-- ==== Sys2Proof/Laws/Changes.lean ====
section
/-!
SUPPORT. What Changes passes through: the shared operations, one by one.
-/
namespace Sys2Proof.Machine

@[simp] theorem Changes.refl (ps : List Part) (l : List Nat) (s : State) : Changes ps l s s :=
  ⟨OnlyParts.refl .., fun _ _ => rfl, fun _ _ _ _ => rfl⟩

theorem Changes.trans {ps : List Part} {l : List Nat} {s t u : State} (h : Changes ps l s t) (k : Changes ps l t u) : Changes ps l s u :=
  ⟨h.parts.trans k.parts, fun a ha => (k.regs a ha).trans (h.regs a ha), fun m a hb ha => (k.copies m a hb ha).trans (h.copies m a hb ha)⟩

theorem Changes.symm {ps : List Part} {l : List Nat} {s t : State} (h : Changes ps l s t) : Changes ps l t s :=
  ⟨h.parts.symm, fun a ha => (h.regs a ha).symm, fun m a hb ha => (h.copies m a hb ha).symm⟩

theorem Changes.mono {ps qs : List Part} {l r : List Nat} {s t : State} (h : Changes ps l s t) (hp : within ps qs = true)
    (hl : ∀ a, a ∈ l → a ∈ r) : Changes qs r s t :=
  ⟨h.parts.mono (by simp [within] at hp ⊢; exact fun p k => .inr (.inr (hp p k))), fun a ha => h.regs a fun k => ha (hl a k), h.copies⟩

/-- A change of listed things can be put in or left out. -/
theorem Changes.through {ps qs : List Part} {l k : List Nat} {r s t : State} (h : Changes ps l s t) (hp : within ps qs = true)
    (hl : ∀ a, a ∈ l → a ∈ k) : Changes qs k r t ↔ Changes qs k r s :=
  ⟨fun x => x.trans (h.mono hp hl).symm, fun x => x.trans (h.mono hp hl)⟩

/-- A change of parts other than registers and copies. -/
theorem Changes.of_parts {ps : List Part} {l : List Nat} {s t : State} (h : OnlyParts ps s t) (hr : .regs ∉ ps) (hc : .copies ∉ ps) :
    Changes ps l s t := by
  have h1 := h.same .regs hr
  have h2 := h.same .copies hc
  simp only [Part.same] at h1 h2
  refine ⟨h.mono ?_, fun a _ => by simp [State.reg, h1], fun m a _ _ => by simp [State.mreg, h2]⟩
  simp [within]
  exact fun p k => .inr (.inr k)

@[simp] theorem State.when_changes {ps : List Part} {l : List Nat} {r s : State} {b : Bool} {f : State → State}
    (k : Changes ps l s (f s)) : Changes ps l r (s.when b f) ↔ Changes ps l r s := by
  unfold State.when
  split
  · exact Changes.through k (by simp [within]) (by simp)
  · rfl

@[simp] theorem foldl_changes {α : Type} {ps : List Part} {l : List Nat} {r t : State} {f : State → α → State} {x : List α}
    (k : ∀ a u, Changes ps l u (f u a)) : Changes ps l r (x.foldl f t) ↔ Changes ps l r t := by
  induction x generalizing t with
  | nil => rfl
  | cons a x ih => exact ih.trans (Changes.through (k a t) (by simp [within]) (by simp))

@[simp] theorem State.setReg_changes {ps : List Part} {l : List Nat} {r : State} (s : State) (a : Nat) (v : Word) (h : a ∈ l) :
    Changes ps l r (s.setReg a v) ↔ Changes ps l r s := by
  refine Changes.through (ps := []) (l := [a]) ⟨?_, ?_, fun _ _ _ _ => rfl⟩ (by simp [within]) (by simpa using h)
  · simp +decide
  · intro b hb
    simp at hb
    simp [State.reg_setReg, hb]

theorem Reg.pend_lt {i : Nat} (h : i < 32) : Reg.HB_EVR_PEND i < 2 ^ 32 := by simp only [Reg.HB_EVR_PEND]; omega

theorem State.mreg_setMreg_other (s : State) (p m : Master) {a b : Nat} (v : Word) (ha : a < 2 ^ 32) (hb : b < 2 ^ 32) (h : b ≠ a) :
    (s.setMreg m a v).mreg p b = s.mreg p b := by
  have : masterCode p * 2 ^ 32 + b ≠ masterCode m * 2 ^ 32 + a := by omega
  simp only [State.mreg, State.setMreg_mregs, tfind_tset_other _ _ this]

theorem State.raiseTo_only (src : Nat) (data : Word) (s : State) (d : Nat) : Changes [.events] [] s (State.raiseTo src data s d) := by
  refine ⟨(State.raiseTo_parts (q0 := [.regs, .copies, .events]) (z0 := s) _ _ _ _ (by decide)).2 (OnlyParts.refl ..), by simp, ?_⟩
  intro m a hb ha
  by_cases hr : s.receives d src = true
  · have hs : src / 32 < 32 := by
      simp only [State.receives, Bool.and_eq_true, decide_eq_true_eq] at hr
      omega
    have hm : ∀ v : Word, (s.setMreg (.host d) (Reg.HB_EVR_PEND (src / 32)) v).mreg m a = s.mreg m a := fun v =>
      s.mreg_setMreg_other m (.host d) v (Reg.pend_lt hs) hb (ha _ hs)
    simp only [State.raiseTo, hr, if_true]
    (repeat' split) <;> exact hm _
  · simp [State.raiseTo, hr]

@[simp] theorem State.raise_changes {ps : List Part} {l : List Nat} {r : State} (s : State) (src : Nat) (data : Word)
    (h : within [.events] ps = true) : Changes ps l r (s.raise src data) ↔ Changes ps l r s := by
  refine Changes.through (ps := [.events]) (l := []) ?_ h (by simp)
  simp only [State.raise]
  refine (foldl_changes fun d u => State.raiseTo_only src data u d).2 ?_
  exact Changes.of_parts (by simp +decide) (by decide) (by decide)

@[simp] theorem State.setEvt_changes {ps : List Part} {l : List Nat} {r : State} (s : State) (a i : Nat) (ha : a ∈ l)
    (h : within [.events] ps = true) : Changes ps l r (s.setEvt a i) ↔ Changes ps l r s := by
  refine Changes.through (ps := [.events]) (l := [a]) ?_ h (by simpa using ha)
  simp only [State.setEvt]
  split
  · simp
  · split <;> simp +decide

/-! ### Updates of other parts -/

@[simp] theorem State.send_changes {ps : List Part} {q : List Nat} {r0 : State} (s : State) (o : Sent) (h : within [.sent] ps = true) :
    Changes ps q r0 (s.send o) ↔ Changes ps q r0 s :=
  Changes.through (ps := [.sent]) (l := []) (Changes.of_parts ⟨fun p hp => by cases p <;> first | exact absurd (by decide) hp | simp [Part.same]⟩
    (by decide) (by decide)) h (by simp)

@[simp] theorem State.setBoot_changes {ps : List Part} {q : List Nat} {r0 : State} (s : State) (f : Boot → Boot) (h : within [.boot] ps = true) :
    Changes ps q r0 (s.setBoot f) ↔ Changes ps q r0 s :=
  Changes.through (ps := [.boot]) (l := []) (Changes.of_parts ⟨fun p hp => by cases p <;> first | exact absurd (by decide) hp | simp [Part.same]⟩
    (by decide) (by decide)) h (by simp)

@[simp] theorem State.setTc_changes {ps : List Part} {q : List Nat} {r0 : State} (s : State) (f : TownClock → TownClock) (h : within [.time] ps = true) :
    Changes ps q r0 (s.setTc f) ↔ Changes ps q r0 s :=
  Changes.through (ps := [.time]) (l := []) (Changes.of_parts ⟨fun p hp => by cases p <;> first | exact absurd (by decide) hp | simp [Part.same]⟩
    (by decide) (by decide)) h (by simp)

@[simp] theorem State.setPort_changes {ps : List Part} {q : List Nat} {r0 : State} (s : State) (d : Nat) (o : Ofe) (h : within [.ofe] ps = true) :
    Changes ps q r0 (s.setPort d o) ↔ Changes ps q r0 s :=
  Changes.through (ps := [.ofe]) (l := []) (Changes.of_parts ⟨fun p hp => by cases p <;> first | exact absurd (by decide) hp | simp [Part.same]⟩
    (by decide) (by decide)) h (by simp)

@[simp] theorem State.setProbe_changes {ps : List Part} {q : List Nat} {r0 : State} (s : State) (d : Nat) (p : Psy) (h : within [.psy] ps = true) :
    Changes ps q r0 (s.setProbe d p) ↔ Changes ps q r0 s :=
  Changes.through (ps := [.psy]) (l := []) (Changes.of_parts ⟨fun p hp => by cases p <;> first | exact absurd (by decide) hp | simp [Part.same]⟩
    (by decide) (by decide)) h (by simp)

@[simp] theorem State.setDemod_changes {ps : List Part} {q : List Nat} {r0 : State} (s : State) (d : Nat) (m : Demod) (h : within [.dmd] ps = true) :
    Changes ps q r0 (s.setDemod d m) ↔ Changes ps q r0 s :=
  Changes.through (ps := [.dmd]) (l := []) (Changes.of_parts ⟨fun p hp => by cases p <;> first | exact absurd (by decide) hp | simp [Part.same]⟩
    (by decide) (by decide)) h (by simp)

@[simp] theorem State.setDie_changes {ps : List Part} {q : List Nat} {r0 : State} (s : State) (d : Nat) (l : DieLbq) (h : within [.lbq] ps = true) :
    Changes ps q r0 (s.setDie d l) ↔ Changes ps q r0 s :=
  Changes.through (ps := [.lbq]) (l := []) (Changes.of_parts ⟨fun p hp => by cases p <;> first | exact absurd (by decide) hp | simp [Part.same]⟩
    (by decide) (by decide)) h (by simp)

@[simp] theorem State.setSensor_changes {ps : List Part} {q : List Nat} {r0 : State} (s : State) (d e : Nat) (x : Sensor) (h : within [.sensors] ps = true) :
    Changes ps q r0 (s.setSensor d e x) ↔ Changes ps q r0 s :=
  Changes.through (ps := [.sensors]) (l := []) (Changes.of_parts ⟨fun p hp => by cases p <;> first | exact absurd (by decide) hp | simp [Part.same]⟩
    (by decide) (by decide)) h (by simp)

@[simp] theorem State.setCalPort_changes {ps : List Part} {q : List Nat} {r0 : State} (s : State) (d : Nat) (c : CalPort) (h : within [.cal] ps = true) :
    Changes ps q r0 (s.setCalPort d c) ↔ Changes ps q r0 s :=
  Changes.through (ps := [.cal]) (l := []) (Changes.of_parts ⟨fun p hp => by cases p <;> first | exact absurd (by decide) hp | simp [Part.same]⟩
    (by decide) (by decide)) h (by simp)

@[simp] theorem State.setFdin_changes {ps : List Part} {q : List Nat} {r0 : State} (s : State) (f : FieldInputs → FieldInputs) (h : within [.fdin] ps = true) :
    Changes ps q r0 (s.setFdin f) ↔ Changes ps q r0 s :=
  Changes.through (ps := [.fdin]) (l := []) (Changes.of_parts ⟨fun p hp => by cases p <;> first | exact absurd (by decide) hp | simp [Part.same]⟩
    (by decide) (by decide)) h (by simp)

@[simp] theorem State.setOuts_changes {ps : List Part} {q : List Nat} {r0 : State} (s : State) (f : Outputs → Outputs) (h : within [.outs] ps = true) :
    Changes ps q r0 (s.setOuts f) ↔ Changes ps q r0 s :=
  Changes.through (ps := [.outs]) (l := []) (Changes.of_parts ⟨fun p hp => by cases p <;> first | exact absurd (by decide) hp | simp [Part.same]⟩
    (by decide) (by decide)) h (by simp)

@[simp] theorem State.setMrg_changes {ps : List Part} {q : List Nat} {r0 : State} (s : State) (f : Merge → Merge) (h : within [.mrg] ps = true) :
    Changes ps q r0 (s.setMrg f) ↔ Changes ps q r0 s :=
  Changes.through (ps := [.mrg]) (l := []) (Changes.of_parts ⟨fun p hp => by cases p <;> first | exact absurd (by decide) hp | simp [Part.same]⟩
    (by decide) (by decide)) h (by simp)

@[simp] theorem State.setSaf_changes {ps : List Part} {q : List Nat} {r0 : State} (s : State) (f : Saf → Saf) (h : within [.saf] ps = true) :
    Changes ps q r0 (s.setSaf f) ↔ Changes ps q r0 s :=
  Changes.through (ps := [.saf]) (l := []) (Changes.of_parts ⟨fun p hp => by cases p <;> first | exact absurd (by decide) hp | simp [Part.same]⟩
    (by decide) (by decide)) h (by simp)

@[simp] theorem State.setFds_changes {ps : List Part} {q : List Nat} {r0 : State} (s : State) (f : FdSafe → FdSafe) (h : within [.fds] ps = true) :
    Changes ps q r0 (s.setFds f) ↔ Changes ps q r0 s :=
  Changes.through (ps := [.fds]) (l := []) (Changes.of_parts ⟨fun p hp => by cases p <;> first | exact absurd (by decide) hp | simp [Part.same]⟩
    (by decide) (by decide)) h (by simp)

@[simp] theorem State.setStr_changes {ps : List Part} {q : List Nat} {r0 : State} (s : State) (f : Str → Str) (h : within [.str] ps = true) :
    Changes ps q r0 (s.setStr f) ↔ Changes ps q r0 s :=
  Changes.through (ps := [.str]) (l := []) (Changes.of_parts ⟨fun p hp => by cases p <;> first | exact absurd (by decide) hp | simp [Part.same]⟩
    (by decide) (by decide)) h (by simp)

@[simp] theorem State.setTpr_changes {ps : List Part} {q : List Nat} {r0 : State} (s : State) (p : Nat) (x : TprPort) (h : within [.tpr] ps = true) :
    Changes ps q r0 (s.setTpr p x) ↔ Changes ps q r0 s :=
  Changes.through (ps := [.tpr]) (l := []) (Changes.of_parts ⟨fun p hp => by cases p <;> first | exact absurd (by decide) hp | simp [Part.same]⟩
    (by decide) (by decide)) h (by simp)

------------------------------

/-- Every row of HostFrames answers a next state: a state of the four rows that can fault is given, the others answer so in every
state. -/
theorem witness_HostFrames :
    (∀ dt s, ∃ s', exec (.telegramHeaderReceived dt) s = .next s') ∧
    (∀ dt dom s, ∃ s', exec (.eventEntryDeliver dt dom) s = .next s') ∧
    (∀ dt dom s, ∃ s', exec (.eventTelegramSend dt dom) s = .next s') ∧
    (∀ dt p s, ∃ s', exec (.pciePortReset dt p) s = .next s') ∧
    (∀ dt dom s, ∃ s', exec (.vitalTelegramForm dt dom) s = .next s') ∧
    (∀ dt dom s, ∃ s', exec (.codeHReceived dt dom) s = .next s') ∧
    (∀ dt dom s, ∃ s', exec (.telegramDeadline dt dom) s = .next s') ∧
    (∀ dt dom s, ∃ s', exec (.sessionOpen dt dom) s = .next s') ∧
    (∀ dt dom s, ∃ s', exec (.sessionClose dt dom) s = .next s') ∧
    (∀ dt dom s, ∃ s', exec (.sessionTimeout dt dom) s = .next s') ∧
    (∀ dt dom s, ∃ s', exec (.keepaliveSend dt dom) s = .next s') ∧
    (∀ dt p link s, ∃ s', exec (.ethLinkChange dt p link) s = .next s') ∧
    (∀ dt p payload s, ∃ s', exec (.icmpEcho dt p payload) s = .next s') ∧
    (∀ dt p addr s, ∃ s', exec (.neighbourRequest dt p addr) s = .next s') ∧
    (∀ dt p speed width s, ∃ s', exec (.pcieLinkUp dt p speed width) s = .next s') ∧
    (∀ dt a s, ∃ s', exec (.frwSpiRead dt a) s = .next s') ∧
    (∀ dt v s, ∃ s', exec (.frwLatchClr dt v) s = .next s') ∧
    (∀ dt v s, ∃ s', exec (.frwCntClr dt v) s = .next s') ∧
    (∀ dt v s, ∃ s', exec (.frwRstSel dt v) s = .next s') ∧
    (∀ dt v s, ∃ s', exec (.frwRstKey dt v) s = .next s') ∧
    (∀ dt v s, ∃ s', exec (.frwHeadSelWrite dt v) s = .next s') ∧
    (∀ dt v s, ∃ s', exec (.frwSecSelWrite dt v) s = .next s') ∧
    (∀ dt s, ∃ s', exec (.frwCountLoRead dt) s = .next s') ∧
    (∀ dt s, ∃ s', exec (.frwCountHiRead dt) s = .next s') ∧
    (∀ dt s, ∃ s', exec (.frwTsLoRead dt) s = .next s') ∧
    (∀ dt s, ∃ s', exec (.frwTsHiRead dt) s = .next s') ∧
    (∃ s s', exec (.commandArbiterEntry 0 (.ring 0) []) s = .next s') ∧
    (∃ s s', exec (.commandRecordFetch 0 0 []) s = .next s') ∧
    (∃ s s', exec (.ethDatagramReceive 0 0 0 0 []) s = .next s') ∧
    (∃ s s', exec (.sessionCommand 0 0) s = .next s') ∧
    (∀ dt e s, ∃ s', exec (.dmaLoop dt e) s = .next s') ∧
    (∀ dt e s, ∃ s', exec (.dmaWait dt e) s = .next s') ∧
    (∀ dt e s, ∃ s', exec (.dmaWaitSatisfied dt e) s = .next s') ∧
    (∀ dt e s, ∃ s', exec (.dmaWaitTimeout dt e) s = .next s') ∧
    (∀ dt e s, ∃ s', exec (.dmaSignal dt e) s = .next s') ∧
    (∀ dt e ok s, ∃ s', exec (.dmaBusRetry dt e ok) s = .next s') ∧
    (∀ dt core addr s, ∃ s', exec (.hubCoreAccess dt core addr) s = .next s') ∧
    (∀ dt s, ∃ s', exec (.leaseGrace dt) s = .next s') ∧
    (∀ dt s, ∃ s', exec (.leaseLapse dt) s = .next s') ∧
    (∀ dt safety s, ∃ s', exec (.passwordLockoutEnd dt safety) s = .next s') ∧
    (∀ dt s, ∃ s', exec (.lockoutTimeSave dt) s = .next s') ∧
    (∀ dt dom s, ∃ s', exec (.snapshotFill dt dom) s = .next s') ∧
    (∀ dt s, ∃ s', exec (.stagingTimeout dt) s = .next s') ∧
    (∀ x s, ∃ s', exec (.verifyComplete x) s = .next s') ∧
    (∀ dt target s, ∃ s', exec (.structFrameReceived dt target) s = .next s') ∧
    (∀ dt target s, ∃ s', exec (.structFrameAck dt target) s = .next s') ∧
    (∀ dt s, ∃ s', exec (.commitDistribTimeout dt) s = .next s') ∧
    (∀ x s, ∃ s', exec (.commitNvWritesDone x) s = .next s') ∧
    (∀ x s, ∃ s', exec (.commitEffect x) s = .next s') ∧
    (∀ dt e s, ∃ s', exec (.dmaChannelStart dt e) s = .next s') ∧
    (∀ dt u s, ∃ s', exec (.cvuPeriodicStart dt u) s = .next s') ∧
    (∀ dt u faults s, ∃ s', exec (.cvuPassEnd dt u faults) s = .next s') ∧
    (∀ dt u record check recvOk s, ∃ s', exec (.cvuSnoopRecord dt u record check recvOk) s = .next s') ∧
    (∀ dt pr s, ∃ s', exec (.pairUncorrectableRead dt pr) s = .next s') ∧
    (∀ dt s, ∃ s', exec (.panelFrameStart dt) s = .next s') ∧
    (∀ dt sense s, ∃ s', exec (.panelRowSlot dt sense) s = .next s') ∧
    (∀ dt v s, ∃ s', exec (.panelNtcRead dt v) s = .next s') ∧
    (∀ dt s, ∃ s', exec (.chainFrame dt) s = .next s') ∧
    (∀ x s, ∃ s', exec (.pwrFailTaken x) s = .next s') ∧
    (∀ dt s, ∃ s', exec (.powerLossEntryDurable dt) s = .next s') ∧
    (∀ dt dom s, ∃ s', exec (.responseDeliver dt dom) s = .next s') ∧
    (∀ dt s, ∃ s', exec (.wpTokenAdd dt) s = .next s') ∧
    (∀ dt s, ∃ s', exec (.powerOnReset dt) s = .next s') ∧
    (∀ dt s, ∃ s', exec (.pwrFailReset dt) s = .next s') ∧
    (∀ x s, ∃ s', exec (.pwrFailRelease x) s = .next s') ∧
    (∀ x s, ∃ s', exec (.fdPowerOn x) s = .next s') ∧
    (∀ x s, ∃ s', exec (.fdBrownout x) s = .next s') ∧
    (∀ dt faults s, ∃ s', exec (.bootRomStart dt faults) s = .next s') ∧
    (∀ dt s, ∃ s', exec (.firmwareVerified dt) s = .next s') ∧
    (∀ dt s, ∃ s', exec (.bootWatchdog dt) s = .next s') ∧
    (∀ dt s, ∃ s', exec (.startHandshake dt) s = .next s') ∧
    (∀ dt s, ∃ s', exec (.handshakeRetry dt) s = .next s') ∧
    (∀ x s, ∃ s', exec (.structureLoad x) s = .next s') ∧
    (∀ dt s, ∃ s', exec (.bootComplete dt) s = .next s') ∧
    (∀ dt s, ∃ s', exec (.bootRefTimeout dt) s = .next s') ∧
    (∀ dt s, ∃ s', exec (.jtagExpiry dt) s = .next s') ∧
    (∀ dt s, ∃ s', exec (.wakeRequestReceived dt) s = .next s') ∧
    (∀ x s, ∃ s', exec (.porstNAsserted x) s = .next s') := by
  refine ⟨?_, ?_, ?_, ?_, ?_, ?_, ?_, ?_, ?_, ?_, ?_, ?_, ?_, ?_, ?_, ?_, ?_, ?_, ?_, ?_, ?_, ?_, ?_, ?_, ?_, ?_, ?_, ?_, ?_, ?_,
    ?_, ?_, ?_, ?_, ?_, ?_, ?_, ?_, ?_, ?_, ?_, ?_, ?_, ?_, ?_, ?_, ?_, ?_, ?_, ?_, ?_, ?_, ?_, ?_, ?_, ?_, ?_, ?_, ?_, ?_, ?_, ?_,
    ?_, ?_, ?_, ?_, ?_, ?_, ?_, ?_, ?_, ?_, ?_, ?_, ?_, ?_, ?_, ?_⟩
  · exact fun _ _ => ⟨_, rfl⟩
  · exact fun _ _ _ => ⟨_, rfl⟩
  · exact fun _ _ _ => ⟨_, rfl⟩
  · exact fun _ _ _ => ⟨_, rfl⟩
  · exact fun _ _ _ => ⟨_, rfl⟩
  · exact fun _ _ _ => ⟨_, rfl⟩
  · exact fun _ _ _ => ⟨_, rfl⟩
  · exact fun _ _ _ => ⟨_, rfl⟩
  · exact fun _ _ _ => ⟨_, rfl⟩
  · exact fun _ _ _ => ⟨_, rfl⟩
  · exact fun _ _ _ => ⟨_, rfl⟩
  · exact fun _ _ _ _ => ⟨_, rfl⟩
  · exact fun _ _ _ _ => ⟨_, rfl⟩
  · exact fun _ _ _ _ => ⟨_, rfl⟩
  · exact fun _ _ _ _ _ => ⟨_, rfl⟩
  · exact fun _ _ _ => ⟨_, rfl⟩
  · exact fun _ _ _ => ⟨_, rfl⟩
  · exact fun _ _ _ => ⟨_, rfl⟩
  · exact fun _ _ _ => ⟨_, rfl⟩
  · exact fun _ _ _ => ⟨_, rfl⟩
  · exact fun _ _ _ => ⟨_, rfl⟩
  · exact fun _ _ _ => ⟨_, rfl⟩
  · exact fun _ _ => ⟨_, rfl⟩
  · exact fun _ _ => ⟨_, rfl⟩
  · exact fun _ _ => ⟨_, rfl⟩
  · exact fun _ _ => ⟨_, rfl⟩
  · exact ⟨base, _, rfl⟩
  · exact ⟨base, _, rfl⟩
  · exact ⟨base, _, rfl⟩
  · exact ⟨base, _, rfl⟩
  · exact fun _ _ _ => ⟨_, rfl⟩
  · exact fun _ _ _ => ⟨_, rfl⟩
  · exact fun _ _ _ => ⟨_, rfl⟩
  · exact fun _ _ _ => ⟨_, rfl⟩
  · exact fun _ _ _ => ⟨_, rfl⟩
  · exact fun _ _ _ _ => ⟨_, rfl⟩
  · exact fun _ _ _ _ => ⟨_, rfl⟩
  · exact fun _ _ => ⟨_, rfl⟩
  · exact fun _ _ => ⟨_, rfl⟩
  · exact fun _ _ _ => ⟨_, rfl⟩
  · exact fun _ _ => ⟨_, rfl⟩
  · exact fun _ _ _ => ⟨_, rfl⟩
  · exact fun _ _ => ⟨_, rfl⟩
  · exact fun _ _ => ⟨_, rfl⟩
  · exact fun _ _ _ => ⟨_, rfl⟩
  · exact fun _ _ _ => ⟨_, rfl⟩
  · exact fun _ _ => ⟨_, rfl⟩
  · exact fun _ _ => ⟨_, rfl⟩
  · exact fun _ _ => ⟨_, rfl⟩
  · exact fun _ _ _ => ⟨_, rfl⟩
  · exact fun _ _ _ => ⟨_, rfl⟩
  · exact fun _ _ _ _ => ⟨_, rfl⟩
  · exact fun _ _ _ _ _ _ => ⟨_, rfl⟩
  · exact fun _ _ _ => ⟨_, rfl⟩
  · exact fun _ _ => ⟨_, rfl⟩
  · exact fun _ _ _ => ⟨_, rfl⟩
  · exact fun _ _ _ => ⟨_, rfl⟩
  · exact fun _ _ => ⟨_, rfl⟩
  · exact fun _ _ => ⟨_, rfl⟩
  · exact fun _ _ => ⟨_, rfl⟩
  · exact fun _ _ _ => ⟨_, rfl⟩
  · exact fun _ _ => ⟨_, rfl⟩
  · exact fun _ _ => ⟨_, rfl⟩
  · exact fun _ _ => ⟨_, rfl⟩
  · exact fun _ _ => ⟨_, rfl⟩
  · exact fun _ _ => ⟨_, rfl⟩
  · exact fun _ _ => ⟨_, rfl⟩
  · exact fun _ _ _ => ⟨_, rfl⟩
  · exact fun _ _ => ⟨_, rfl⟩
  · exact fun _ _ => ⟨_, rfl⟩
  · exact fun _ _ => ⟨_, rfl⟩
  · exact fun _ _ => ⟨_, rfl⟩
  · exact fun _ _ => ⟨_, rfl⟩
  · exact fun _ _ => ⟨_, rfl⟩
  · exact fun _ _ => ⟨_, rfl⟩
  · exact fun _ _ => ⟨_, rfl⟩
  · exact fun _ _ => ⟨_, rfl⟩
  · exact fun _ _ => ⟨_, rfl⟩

------------------------------

- Task description -
Filter the entries above down to the lines that contain the word "mono".

- Exercise output -
theorem Changes.mono {ps qs : List Part} {l r : List Nat} {s t : State} (h : Changes ps l s t) (hp : within ps qs = true)
  ⟨h.parts.mono (by simp [within] at hp ⊢; exact fun p k => .inr (.inr (hp p k))), fun a ha => h.regs a fun k => ha (hl a k), h.copies⟩
  ⟨fun x => x.trans (h.mono hp hl).symm, fun x => x.trans (h.mono hp hl)⟩
  refine ⟨h.mono ?_, fun a _ => by simp [State.reg, h1], fun m a _ _ => by simp [State.mreg, h2]⟩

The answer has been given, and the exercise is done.